-- ==== Sys2Proof/Laws/State.lean ====
section
/-! SUPPORT. What each update of the state leaves in each field: one lemma for each field and update, all true by
unfolding, so that no later proof unfolds a record update. -/

namespace Sys2Proof.Machine

@[simp] theorem State.setSeq_seq (s : State) (v : Byte) : (s.setSeq v).seq = v := rfl
@[simp] theorem State.setSeq_pbuf (s : State) (v : Byte) : (s.setSeq v).pbuf = s.pbuf := rfl
@[simp] theorem State.setSeq_inputs (s : State) (v : Byte) : (s.setSeq v).inputs = s.inputs := rfl
@[simp] theorem State.setSeq_writes (s : State) (v : Byte) : (s.setSeq v).writes = s.writes := rfl
@[simp] theorem State.setSeq_reads (s : State) (v : Byte) : (s.setSeq v).reads = s.reads := rfl
@[simp] theorem State.setSeq_host (s : State) (v : Byte) : (s.setSeq v).host = s.host := rfl

@[simp] theorem State.setPbuf_seq (s : State) (m : Memory) : (s.setPbuf m).seq = s.seq := rfl
@[simp] theorem State.setPbuf_pbuf (s : State) (m : Memory) : (s.setPbuf m).pbuf = m := rfl
@[simp] theorem State.setPbuf_inputs (s : State) (m : Memory) : (s.setPbuf m).inputs = s.inputs := rfl
@[simp] theorem State.setPbuf_writes (s : State) (m : Memory) : (s.setPbuf m).writes = s.writes := rfl
@[simp] theorem State.setPbuf_reads (s : State) (m : Memory) : (s.setPbuf m).reads = s.reads := rfl
@[simp] theorem State.setPbuf_host (s : State) (m : Memory) : (s.setPbuf m).host = s.host := rfl

@[simp] theorem State.setInputs_seq (s : State) (inp : Inputs) : (s.setInputs inp).seq = s.seq := rfl
@[simp] theorem State.setInputs_pbuf (s : State) (inp : Inputs) : (s.setInputs inp).pbuf = s.pbuf := rfl
@[simp] theorem State.setInputs_inputs (s : State) (inp : Inputs) : (s.setInputs inp).inputs = inp := rfl
@[simp] theorem State.setInputs_writes (s : State) (inp : Inputs) : (s.setInputs inp).writes = s.writes := rfl
@[simp] theorem State.setInputs_reads (s : State) (inp : Inputs) : (s.setInputs inp).reads = s.reads := rfl
@[simp] theorem State.setInputs_host (s : State) (inp : Inputs) : (s.setInputs inp).host = s.host := rfl

@[simp] theorem State.setHost_seq (s : State) (moves : List HostMove) : (s.setHost moves).seq = s.seq := rfl
@[simp] theorem State.setHost_pbuf (s : State) (moves : List HostMove) : (s.setHost moves).pbuf = s.pbuf := rfl
@[simp] theorem State.setHost_inputs (s : State) (moves : List HostMove) : (s.setHost moves).inputs = s.inputs := rfl
@[simp] theorem State.setHost_writes (s : State) (moves : List HostMove) : (s.setHost moves).writes = s.writes := rfl
@[simp] theorem State.setHost_reads (s : State) (moves : List HostMove) : (s.setHost moves).reads = s.reads := rfl
@[simp] theorem State.setHost_host (s : State) (moves : List HostMove) : (s.setHost moves).host = moves := rfl

@[simp] theorem State.pushWrite_seq (s : State) (bytes : List Byte) : (s.pushWrite bytes).seq = s.seq := rfl
@[simp] theorem State.pushWrite_pbuf (s : State) (bytes : List Byte) : (s.pushWrite bytes).pbuf = s.pbuf := rfl
@[simp] theorem State.pushWrite_inputs (s : State) (bytes : List Byte) : (s.pushWrite bytes).inputs = s.inputs := rfl
@[simp] theorem State.pushWrite_writes (s : State) (bytes : List Byte) : (s.pushWrite bytes).writes = s.writes ++ [bytes] := rfl
@[simp] theorem State.pushWrite_reads (s : State) (bytes : List Byte) : (s.pushWrite bytes).reads = s.reads := rfl
@[simp] theorem State.pushWrite_host (s : State) (bytes : List Byte) : (s.pushWrite bytes).host = s.host := rfl

@[simp] theorem State.pushRead_seq (s : State) (b : Byte) : (s.pushRead b).seq = s.seq := rfl
@[simp] theorem State.pushRead_pbuf (s : State) (b : Byte) : (s.pushRead b).pbuf = s.pbuf := rfl
@[simp] theorem State.pushRead_inputs (s : State) (b : Byte) : (s.pushRead b).inputs = s.inputs := rfl
@[simp] theorem State.pushRead_writes (s : State) (b : Byte) : (s.pushRead b).writes = s.writes := rfl
@[simp] theorem State.pushRead_reads (s : State) (b : Byte) : (s.pushRead b).reads = s.reads ++ [b] := rfl
@[simp] theorem State.pushRead_host (s : State) (b : Byte) : (s.pushRead b).host = s.host := rfl

/-- Putting back the buffer a state has changes nothing. -/
@[simp] theorem State.setPbuf_self (s : State) : s.setPbuf s.pbuf = s := rfl

@[simp] theorem State.setPbuf_setPbuf (s : State) (m m' : Memory) : (s.setPbuf m).setPbuf m' = s.setPbuf m' := rfl

/-- An operation on the buffer answers a next state exactly when it gives a new buffer. -/
theorem commit_eq_next_iff (s t : State) (r : Except Refusal Memory) :
    commit s r = .next t ↔ ∃ m, r = .ok m ∧ t = s.setPbuf m := by
  cases r with
  | ok m => simp [commit, eq_comm]
  | error e => simp [commit]

/-- It is refused exactly when the operation is, and for the same reason. -/
theorem commit_eq_refused_iff (s : State) (r : Except Refusal Memory) (e : Refusal) :
    commit s r = .refused e ↔ r = .error e := by
  cases r <;> simp [commit]

/-- It never faults. -/
theorem commit_ne_fault (s : State) (r : Except Refusal Memory) (f : Fault) : commit s r ≠ .fault f := by
  cases r <;> simp [commit]

end Sys2Proof.Machine
end

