/-! ### Witnesses: the helper states -/

theorem seventeen_le_cap : 17 ≤ Config.params.pbufCap := Config.params_legal.pbufCap_ge

/-- Eight cells with the length byte 2 (95 V-C1). -/
def crcState : State := stateOf [0xFE, 0x02, 0x00, 0x33, 0x44, 0x6D, 0x34, 0x12]

/-- The same frame with its checksum for the seed 0xB9 (95 V-C1), and the host about to change offset 6 (V-C7). -/
def staleState : State :=
  (stateOf [0xFE, 0x02, 0x00, 0x33, 0x44, 0x6D, 0x34, 0x12, 0xB3, 0x29]).setHost [.write 6 0x35]

theorem crcState_completes : ∃ t, exec (.crc 0xB9) crcState = .next t := by
  have hcap := seventeen_le_cap
  exact ⟨_, (execCrc_eq_next_iff _ _ _).2 ⟨_, (checksumStep_eq_ok_iff _ _ _ _).2
    ⟨2, [0x02, 0x00, 0x33, 0x44, 0x6D, 0x34, 0x12], by decide, by simp; omega, by decide, rfl⟩, rfl⟩⟩

theorem crcState_swaps : ∃ t, exec (.swap 6 2) crcState = .next t := by
  have hcap := seventeen_le_cap
  exact ⟨_, (execSwap_eq_next_iff _ _ _ _).2 ⟨_, (adapterStep_eq_ok_iff _ _ _ _ _).2
    ⟨rfl, by omega, rfl⟩, rfl⟩⟩

theorem reset_inputs_fit : Inputs.reset.Fits Config.params := by
  refine ⟨by simp [Inputs.reset], by simp [Inputs.reset], ?_, ?_⟩ <;> exact Nat.two_pow_pos _

theorem zero_lt_nodes : 0 < Config.params.nNodes := by
  have := Config.params_legal.nNodes_ge
  omega

/-- Every state whose inputs fit and whose identity is inside the tables reports. -/
theorem report_completes {s : State} (hf : s.inputs.Fits Config.params)
    (hn : s.inputs.nodeId < Config.params.nNodes) :
    ∃ t, exec .report s = .next t ∧ t.inputs = s.inputs := by
  obtain ⟨sel, hsel⟩ := roleSelect_of_fits Config.params_legal hf hn
  rcases reportWith_cases Config.params_legal s with ⟨e, he, -⟩ | ⟨_, m, -, -, -, -, h⟩
  · rw [hsel] at he; cases he
  · exact ⟨_, h, by split <;> rfl⟩

/-- The reset state, its inputs those of node `k` with 17 bytes of space at step 6. -/
def nodeState (k : Nat) : State := State.reset.setInputs { Inputs.reset with nodeId := k, s6 := 17 }

theorem nodeState_fits (k : Nat) : (nodeState k).inputs.Fits Config.params := by
  refine ⟨by simp [nodeState, Inputs.reset], by simp [nodeState, Inputs.reset], Nat.two_pow_pos _, ?_⟩
  have h5 : 2 ^ 5 ≤ 2 ^ Config.params.spaceW := Nat.pow_le_pow_right (by omega) Config.params_legal.spaceW_ge
  show 17 < 2 ^ Config.params.spaceW
  omega
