-- ==== Sys2Proof/Machine/Burst.lean ====
section
/-!
DEFINITION. The burst-length validator (spec/41_burst_validator.md): BURSTCHK.
-/

namespace Sys2Proof.Machine

/-- A burst of `n` lanes has one of the two permitted lengths: exact equality (R130, R132). -/
def permittedLength (cfg : Cfg) (n : Nat) : Bool :=
  n == cfg.normalLen || n == cfg.edgeLen

/-- The answer of BURSTCHK (R130): presence and length only, no lane value is read (R131). -/
def burstAnswer (cfg : Cfg) (seq : Option (List Lane)) : Response :=
  match seq with
  | none => okValid false
  | some l =>
    if overCapacity cfg l.length then raise .capacity
    else okValid (permittedLength cfg l.length)

/-- BURSTCHK (R130). -/
def execBurstchk (seq : Option (List Lane)) (s : State) : Host.Outcome State Fault Refusal :=
  .next (s.respond (burstAnswer s.cfg seq))

end Sys2Proof.Machine
end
---
-- Exercise --
Spot the lines above that mention "moves" and copy them.

-- Response area --
@[simp] theorem State.setHost_seq (s : State) (moves : List HostMove) : (s.setHost moves).seq = s.seq := rfl
@[simp] theorem State.setHost_pbuf (s : State) (moves : List HostMove) : (s.setHost moves).pbuf = s.pbuf := rfl
@[simp] theorem State.setHost_inputs (s : State) (moves : List HostMove) : (s.setHost moves).inputs = s.inputs := rfl
@[simp] theorem State.setHost_writes (s : State) (moves : List HostMove) : (s.setHost moves).writes = s.writes := rfl
@[simp] theorem State.setHost_reads (s : State) (moves : List HostMove) : (s.setHost moves).reads = s.reads := rfl
@[simp] theorem State.setHost_host (s : State) (moves : List HostMove) : (s.setHost moves).host = moves := rfl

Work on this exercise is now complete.